16  

В различной психоаналитической литературе мы находим утверждение (заметим, кстати, что оно уже стало частью мировоззренческой практики) о том, что открытие и освобождение подсознательного, то есть согласие с его существованием, ни в коем случае не означает одобрения соответствующего действия. Как применительно к жизни, так и применительно к ситуации, создаваемой в процессе аналитического лечения, аналитик формулирует принцип: "Вы можете и должны говорить что хотите, но это не значит, что вы можете делать что хотите". Но перед аналитиками, сознающими свою ответственность, как прежде, так и теперь во всей своей значимости стоит вопрос о том, что же должно произойти с вытесненными, а теперь — освобожденными инстинктами. Ближайший выход из положения формулировался следующим образом: сублимировать и осуждать. Но так как способными к сублимации в той степени, которой требовало лечение, оказались лишь очень немногие пациенты, в свои права вновь вступало требование об отказе от влечений с помощью осуждения. Следовательно, место вытеснения должно занять осуждение. В оправдание этой позиции приводится такое соображение: инстинкты, которые в свое время — в детстве — противостояли слабому, неразвитому «Я», способному только вытеснять, наталкиваются теперь на взрослое, сильное «Я», способное защищаться с помощью осуждения. Хотя эта терапевтическая формула и противоречит в основном клиническому опыту, она с давних пор была и остается доныне ведущей в психоанализе.

Эта точка зрения является господствующей и в аналитической педагогике. Анна Фрейд представляет ее, например, отвечая на вопрос о том, что может делать ребенок с вытеснявшимися, а теперь освобожденными инстинктами. Наряду с сублимацией названо и осуждение, то есть место вытеснения занимает, с позволения сказать, "добровольный отказ от инстинкта".

Так как в соответствии с этой точкой зрения в результате "отказа от инстинкта", а не с помощью вытеснения у индивида появляется способность усваивать ценности культуры, а тем самым он становится и культуртрегером, то с учетом другого основного положения, согласно которому общество ведет себя так же, как индивид, и поддается такому же анализу, из сказанного следует, что предпосылкой существования общественной культуры является отказ от инстинкта, и культура зиждется на этом отказе.

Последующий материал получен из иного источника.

-- ==== Sys2Proof/Laws/Events.lean ====
section
/-! SUPPORT. What the operations of Machine/Events.lean keep and reach (Laws/Follows.lean), one lemma for each. -/

namespace Sys2Proof.Machine

variable {W : List Nat} {s₀ : State}

theorem State.setOutRun_follows (s : State) (n : Nat) (x : OutRun) (hs : Follows W s₀ s) (hW : Sub [35] W) : Follows W s₀ (State.setOutRun s n x) := by
  unfold State.setOutRun
  repeat' first
    | with_reducible assumption
    | with_reducible exact .inl rfl
    | split
    | fail_if_no_progress with_reducible refine Follows.struct rfl ?_ rfl rfl rfl rfl (by and_intros <;> first | with_reducible exact .inl rfl | exact .inr (hW.mem rfl))

theorem State.evoFlag_follows (s : State) (n : Nat) (f : Fld) (hs : Follows W s₀ s) (hf : f.blk % 32 ∈ W) (hW : Sub [12] W) : Follows W s₀ (State.evoFlag s n f) := by
  unfold State.evoFlag
  repeat' first
    | with_reducible assumption
    | ((with_reducible refine Sub.sub hW ?_); rfl)
    | ((with_reducible refine Sub.mem hW ?_); rfl)
    | with_reducible exact .inl rfl
    | with_reducible apply State.setBit_follows
    | with_reducible apply State.raise_follows

theorem State.evoSettle_follows (s : State) (n : Nat) (hs : Follows W s₀ s) (hW : Sub [35, 51] W) : Follows W s₀ (State.evoSettle s n) := by
  unfold State.evoSettle
  repeat' first
    | with_reducible assumption
    | ((with_reducible refine Sub.sub hW ?_); rfl)
    | ((with_reducible refine Sub.mem hW ?_); rfl)
    | with_reducible exact .inl rfl
    | with_reducible apply Follows.emit
    | with_reducible apply State.setOutRun_follows
    | split
    | ((try lift_lets -underBinder); intro x; subst x)

theorem State.evoCut_follows (s : State) (n : Nat) (hs : Follows W s₀ s) (hW : Sub [12, 35, 51] W) : Follows W s₀ (State.evoCut s n) := by
  unfold State.evoCut
  repeat' first
    | with_reducible assumption
    | ((with_reducible refine Sub.sub hW ?_); rfl)
    | ((with_reducible refine Sub.mem hW ?_); rfl)
    | with_reducible exact .inl rfl
    | with_reducible apply Follows.set
    | with_reducible apply Follows.emit
    | with_reducible apply State.setOutRun_follows
    | split
    | ((try lift_lets -underBinder); intro x; subst x)

theorem State.evoTo_follows (s : State) (n st : Nat) (hs : Follows W s₀ s) (hW : Sub [12, 35, 51] W) : Follows W s₀ (State.evoTo s n st) := by
  unfold State.evoTo
  repeat' first
    | with_reducible assumption
    | ((with_reducible refine Sub.sub hW ?_); rfl)
    | ((with_reducible refine Sub.mem hW ?_); rfl)
    | with_reducible exact .inl rfl
    | with_reducible apply Follows.set
    | with_reducible apply State.evoSettle_follows

theorem State.evoArm_follows (s : State) (n : Nat) (hs : Follows W s₀ s) (hW : Sub [12, 35, 51] W) : Follows W s₀ (State.evoArm s n) := by
  unfold State.evoArm
  repeat' first
    | with_reducible assumption
    | ((with_reducible refine Sub.sub hW ?_); rfl)
    | ((with_reducible refine Sub.mem hW ?_); rfl)
    | with_reducible exact .inl rfl
    | with_reducible apply Follows.set
    | with_reducible apply State.setOutRun_follows
    | with_reducible apply State.evoSettle_follows

theorem State.evoEmit_follows (s : State) (n num den : Nat) (first : Int) (hs : Follows W s₀ s) (hW : Sub [12, 35, 51] W) : Follows W s₀ (State.evoEmit s n num den first) := by
  unfold State.evoEmit
  repeat' first
    | with_reducible assumption
    | ((with_reducible refine Sub.sub hW ?_); rfl)
    | ((with_reducible refine Sub.mem hW ?_); rfl)
    | with_reducible exact .inl rfl
    | with_reducible apply Follows.emit
    | with_reducible apply State.incWrap_follows
    | with_reducible apply State.setOutRun_follows

theorem State.evoMatched_follows (s : State) (n kind targetNs : Nat) (late : Bool) (at_ : Nat) (hs : Follows W s₀ s) (hW : Sub [12, 35, 51] W) : Follows W s₀ (State.evoMatched s n kind targetNs late at_) := by
  unfold State.evoMatched
  repeat' first
    | with_reducible assumption
    | ((with_reducible refine Sub.sub hW ?_); rfl)
    | ((with_reducible refine Sub.mem hW ?_); rfl)
    | with_reducible exact .inl rfl
    | with_reducible apply State.evoFlag_follows
    | with_reducible apply State.evoEmit_follows
    | split
    | ((try lift_lets -underBinder); intro x; subst x)

theorem execEvoPulse_follows (n : Fin 8) (sec k : Nat) (s : State) (hs : Follows W s₀ s) (hW : Sub [12, 35, 51] W) : FollowsO W s₀ (execEvoPulse n sec k s) := by
  unfold execEvoPulse
  repeat' first
    | with_reducible assumption
    | with_reducible exact .inl rfl
    | with_reducible apply State.evoEmit_follows
    | with_reducible apply FollowsO.next
    | split
    | ((try lift_lets -underBinder); intro x; subst x)

theorem execEvoPulseEnd_follows (n : Fin 8) (s : State) (hs : Follows W s₀ s) (hW : Sub [35, 51] W) : FollowsO W s₀ (execEvoPulseEnd n s) := by
  unfold execEvoPulseEnd
  repeat' first
    | with_reducible assumption
    | ((with_reducible refine Sub.sub hW ?_); rfl)
    | ((with_reducible refine Sub.mem hW ?_); rfl)
    | with_reducible exact .inl rfl
    | with_reducible apply Follows.emit
    | with_reducible apply State.setOutRun_follows
    | with_reducible apply FollowsO.next
    | split

theorem execEvoWindowEnd_follows (n : Fin 8) (s : State) (hs : Follows W s₀ s) (hW : Sub [12] W) : FollowsO W s₀ (execEvoWindowEnd n s) := by
  unfold execEvoWindowEnd
  repeat' first
    | with_reducible assumption
    | ((with_reducible refine Sub.mem hW ?_); rfl)
    | with_reducible exact .inl rfl
    | with_reducible apply State.evoFlag_follows
    | with_reducible apply FollowsO.next
    | split
    | ((try lift_lets -underBinder); intro x; subst x)

theorem State.irigPut_follows (s : State) (sending : Bool) (at512 : Int) (hs : Follows W s₀ s) (hW : Sub [35, 51] W) : Follows W s₀ (State.irigPut s sending at512) := by
  unfold State.irigPut
  repeat' first
    | with_reducible assumption
    | ((with_reducible refine Sub.mem hW ?_); rfl)
    | with_reducible exact .inl rfl
    | with_reducible apply Follows.emit
    | split
    | ((try lift_lets -underBinder); intro x; refine (fun (hx : Follows W s₀ x) => ?_) ?_; rotate_left; subst x)
    | ((try lift_lets -underBinder); intro x; subst x)
    | fail_if_no_progress with_reducible refine Follows.struct rfl ?_ rfl rfl rfl rfl (by and_intros <;> first | with_reducible exact .inl rfl | exact .inr (hW.mem rfl))

theorem State.irigTo_follows (s : State) (st : Nat) (hs : Follows W s₀ s) (hW : Sub [12, 35, 51] W) : Follows W s₀ (State.irigTo s st) := by
  unfold State.irigTo
  repeat' first
    | with_reducible assumption
    | ((with_reducible refine Sub.sub hW ?_); rfl)
    | ((with_reducible refine Sub.mem hW ?_); rfl)
    | with_reducible exact .inl rfl
    | with_reducible apply Follows.set
    | with_reducible apply State.irigPut_follows
    | split
    | ((try lift_lets -underBinder); intro x; refine (fun (hx : Follows W s₀ x) => ?_) ?_; rotate_left; subst x)
    | ((try lift_lets -underBinder); intro x; subst x)
    | fail_if_no_progress with_reducible refine Follows.struct rfl ?_ rfl rfl rfl rfl (by and_intros <;> first | with_reducible exact .inl rfl | exact .inr (hW.mem rfl))

theorem State.irigTick_follows (s : State) (hs : Follows W s₀ s) (hW : Sub [35, 51] W) : Follows W s₀ (State.irigTick s) := by
  unfold State.irigTick
  repeat' first
    | with_reducible assumption
    | with_reducible exact .inl rfl
    | refine fun (t : State) _ (ht : Follows W s₀ t) => ?_
    | refine fun _ (t : State) (ht : Follows W s₀ t) => ?_
    | refine fun (t : State) (ht : Follows W s₀ t) => ?_
    | with_reducible apply Follows.when
    | with_reducible apply State.irigPut_follows
    | split

theorem State.evoBoundary_follows (s : State) (n : Nat) (hs : Follows W s₀ s) (hW : Sub [12, 35, 51] W) : Follows W s₀ (State.evoBoundary s n) := by
  unfold State.evoBoundary
  repeat' first
    | with_reducible assumption
    | ((with_reducible refine Sub.sub hW ?_); rfl)
    | with_reducible exact .inl rfl
    | with_reducible apply State.evoSettle_follows
    | with_reducible apply State.evoTo_follows
    | with_reducible apply State.evoArm_follows
    | split
    | ((try lift_lets -underBinder); intro x; subst x)

theorem State.evtBoundary_follows (s : State) (hs : Follows W s₀ s) (hW : Sub [12, 35, 51] W) : Follows W s₀ (State.evtBoundary s) := by
  unfold State.evtBoundary
  repeat' first
    | with_reducible assumption
    | with_reducible exact .inl rfl
    | refine fun (t : State) _ (ht : Follows W s₀ t) => ?_
    | refine fun _ (t : State) (ht : Follows W s₀ t) => ?_
    | refine fun (t : State) (ht : Follows W s₀ t) => ?_
    | with_reducible apply Follows.when
    | with_reducible apply Follows.forN
    | with_reducible apply State.timeValidRise_follows
    | with_reducible apply State.irigTo_follows
    | with_reducible apply State.evoBoundary_follows
    | split
    | ((try lift_lets -underBinder); intro x; subst x)
    | fail_if_no_progress with_reducible refine Follows.struct rfl ?_ rfl rfl rfl rfl (by and_intros <;> first | with_reducible exact .inl rfl | exact .inr (hW.mem rfl))

theorem State.evtLost_follows (s : State) (hs : Follows W s₀ s) (hW : Sub [12, 35, 51] W) : Follows W s₀ (State.evtLost s) := by
  unfold State.evtLost
  repeat' first
    | with_reducible assumption
    | ((with_reducible refine Sub.sub hW ?_); rfl)
    | ((with_reducible refine Sub.mem hW ?_); rfl)
    | with_reducible exact .inl rfl
    | refine fun (t : State) _ (ht : Follows W s₀ t) => ?_
    | refine fun _ (t : State) (ht : Follows W s₀ t) => ?_
    | refine fun (t : State) (ht : Follows W s₀ t) => ?_
    | with_reducible apply Follows.when
    | with_reducible apply Follows.forN
    | with_reducible apply State.evoFlag_follows
    | with_reducible apply State.evoTo_follows
    | with_reducible apply State.irigTo_follows

theorem State.evtStepped_follows (s : State) (ps : Int) (hs : Follows W s₀ s) (hW : Sub [12, 35, 51] W) : Follows W s₀ (State.evtStepped s ps) := by
  unfold State.evtStepped
  repeat' first
    | with_reducible assumption
    | ((with_reducible refine Sub.sub hW ?_); rfl)
    | ((with_reducible refine Sub.mem hW ?_); rfl)
    | with_reducible exact .inl rfl
    | refine fun (t : State) _ (ht : Follows W s₀ t) => ?_
    | refine fun _ (t : State) (ht : Follows W s₀ t) => ?_
    | refine fun (t : State) (ht : Follows W s₀ t) => ?_
    | with_reducible apply Follows.when
    | with_reducible apply Follows.forN
    | with_reducible apply State.evoFlag_follows
    | with_reducible apply State.evoTo_follows
    | with_reducible apply State.irigTo_follows
    | split
    | ((try lift_lets -underBinder); intro x; subst x)
    | fail_if_no_progress with_reducible refine Follows.struct rfl ?_ rfl rfl rfl rfl (by and_intros <;> first | with_reducible exact .inl rfl | exact .inr (hW.mem rfl))

theorem State.evtDisarm_follows (s : State) (hs : Follows W s₀ s) (hW : Sub [12, 35, 51] W) : Follows W s₀ (State.evtDisarm s) := by
  unfold State.evtDisarm
  repeat' first
    | with_reducible assumption
    | ((with_reducible refine Sub.sub hW ?_); rfl)
    | ((with_reducible refine Sub.mem hW ?_); rfl)
    | with_reducible exact .inl rfl
    | refine fun (t : State) _ (ht : Follows W s₀ t) => ?_
    | refine fun _ (t : State) (ht : Follows W s₀ t) => ?_
    | refine fun (t : State) (ht : Follows W s₀ t) => ?_
    | with_reducible apply Follows.set
    | with_reducible apply Follows.forN
    | with_reducible apply State.evoCut_follows
    | with_reducible apply State.irigPut_follows

theorem State.evtDealt_follows (s : State) (hs : Follows W s₀ s) (hW : Sub [12, 35] W) : Follows W s₀ (State.evtDealt s) := by
  unfold State.evtDealt
  repeat' first
    | with_reducible assumption
    | ((with_reducible refine Sub.mem hW ?_); rfl)
    | with_reducible exact .inl rfl
    | refine fun (t : State) _ (ht : Follows W s₀ t) => ?_
    | refine fun _ (t : State) (ht : Follows W s₀ t) => ?_
    | refine fun (t : State) (ht : Follows W s₀ t) => ?_
    | with_reducible apply Follows.set
    | with_reducible apply Follows.forN
    | split
    | ((try lift_lets -underBinder); intro x; refine (fun (hx : Follows W s₀ x) => ?_) ?_; rotate_left; subst x)
    | ((try lift_lets -underBinder); intro x; subst x)
    | fail_if_no_progress with_reducible refine Follows.struct rfl ?_ rfl rfl rfl rfl (by and_intros <;> first | with_reducible exact .inl rfl | exact .inr (hW.mem rfl))

theorem State.evtCutCommitted_follows (s : State) (hs : Follows W s₀ s) (hW : Sub [12, 35] W) : Follows W s₀ (State.evtCutCommitted s) := by
  unfold State.evtCutCommitted
  repeat' first
    | with_reducible assumption
    | ((with_reducible refine Sub.mem hW ?_); rfl)
    | with_reducible exact .inl rfl
    | refine fun (t : State) _ (ht : Follows W s₀ t) => ?_
    | refine fun _ (t : State) (ht : Follows W s₀ t) => ?_
    | refine fun (t : State) (ht : Follows W s₀ t) => ?_
    | with_reducible apply Follows.set
    | with_reducible apply Follows.when
    | with_reducible apply Follows.forN
    | split
    | ((try lift_lets -underBinder); intro x; subst x)
    | fail_if_no_progress with_reducible refine Follows.struct rfl ?_ rfl rfl rfl rfl (by and_intros <;> first | with_reducible exact .inl rfl | exact .inr (hW.mem rfl))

Вся конструкция представляется безупречной. Радует согласие с ней подавляющего большинства не только психоаналитиков, но и приверженцев абстрактного понятия культуры, то есть самых влиятельных представителей буржуазного мира. Ведь только с помощью охарактеризованной выше замены вытеснения отказом от инстинкта и осуждением кажется возможным обуздать тот грозный призрак, который породил большое смятение умов, когда Фрейд впервые заявил о своих открытиях. Результаты его исследований тогда недвусмысленно свидетельствовали, что вытеснение сексуальности не только порождает болезни, но и делает человека неработоспособным и неспособным к усвоению ценностей культуры. Мир неистовствовал перед лицом гибели, грозившей нравственности и этике, упрекал Фрейда в том, что он, желая того или нет, проповедовал "всевластие страстей", угрожал культуре и т. д. Мнимая враждебность Фрейда морали была одним из самых сильных средств борьбы, использовавшихся против него его прежними противниками. Призрак отступил лишь с выдвижением теории осуждения. Первоначальные заверения Фрейда в том, что он является сторонником «культуры», что его открытия не угрожают ей и т. д., не произвели большого впечатления. Доказательством этому служат постоянно повторяемые угверждения о фрейдовском "пансексуализме' . Враждебность уступила место частичному признанию: ведь если только влечения не испытывались на деле, то, "с точки зрения культуры", было безразлично, играл ли роль сторожевого пса, не допускавшего появления теней преисподней на земле, механизм осуждения или вытеснения. Кроме того, можно было даже записать на свой счет как несомненный успех переход от неосознанного вытеснения зла к добровольному отказу от удовлетворения влечения. Так как подлинная этика любого создания заключается не в асексуальности, а как раз в способности противостоять сексуальным соблазнам, то смогло воцариться всеобщее согласие и подвергавшийся остракизму психоанализ оказался способным превратиться в составную часть культуры — к сожалению, в результате "отказа от инстинкта", то есть в результате отказа от учения об инстинкте.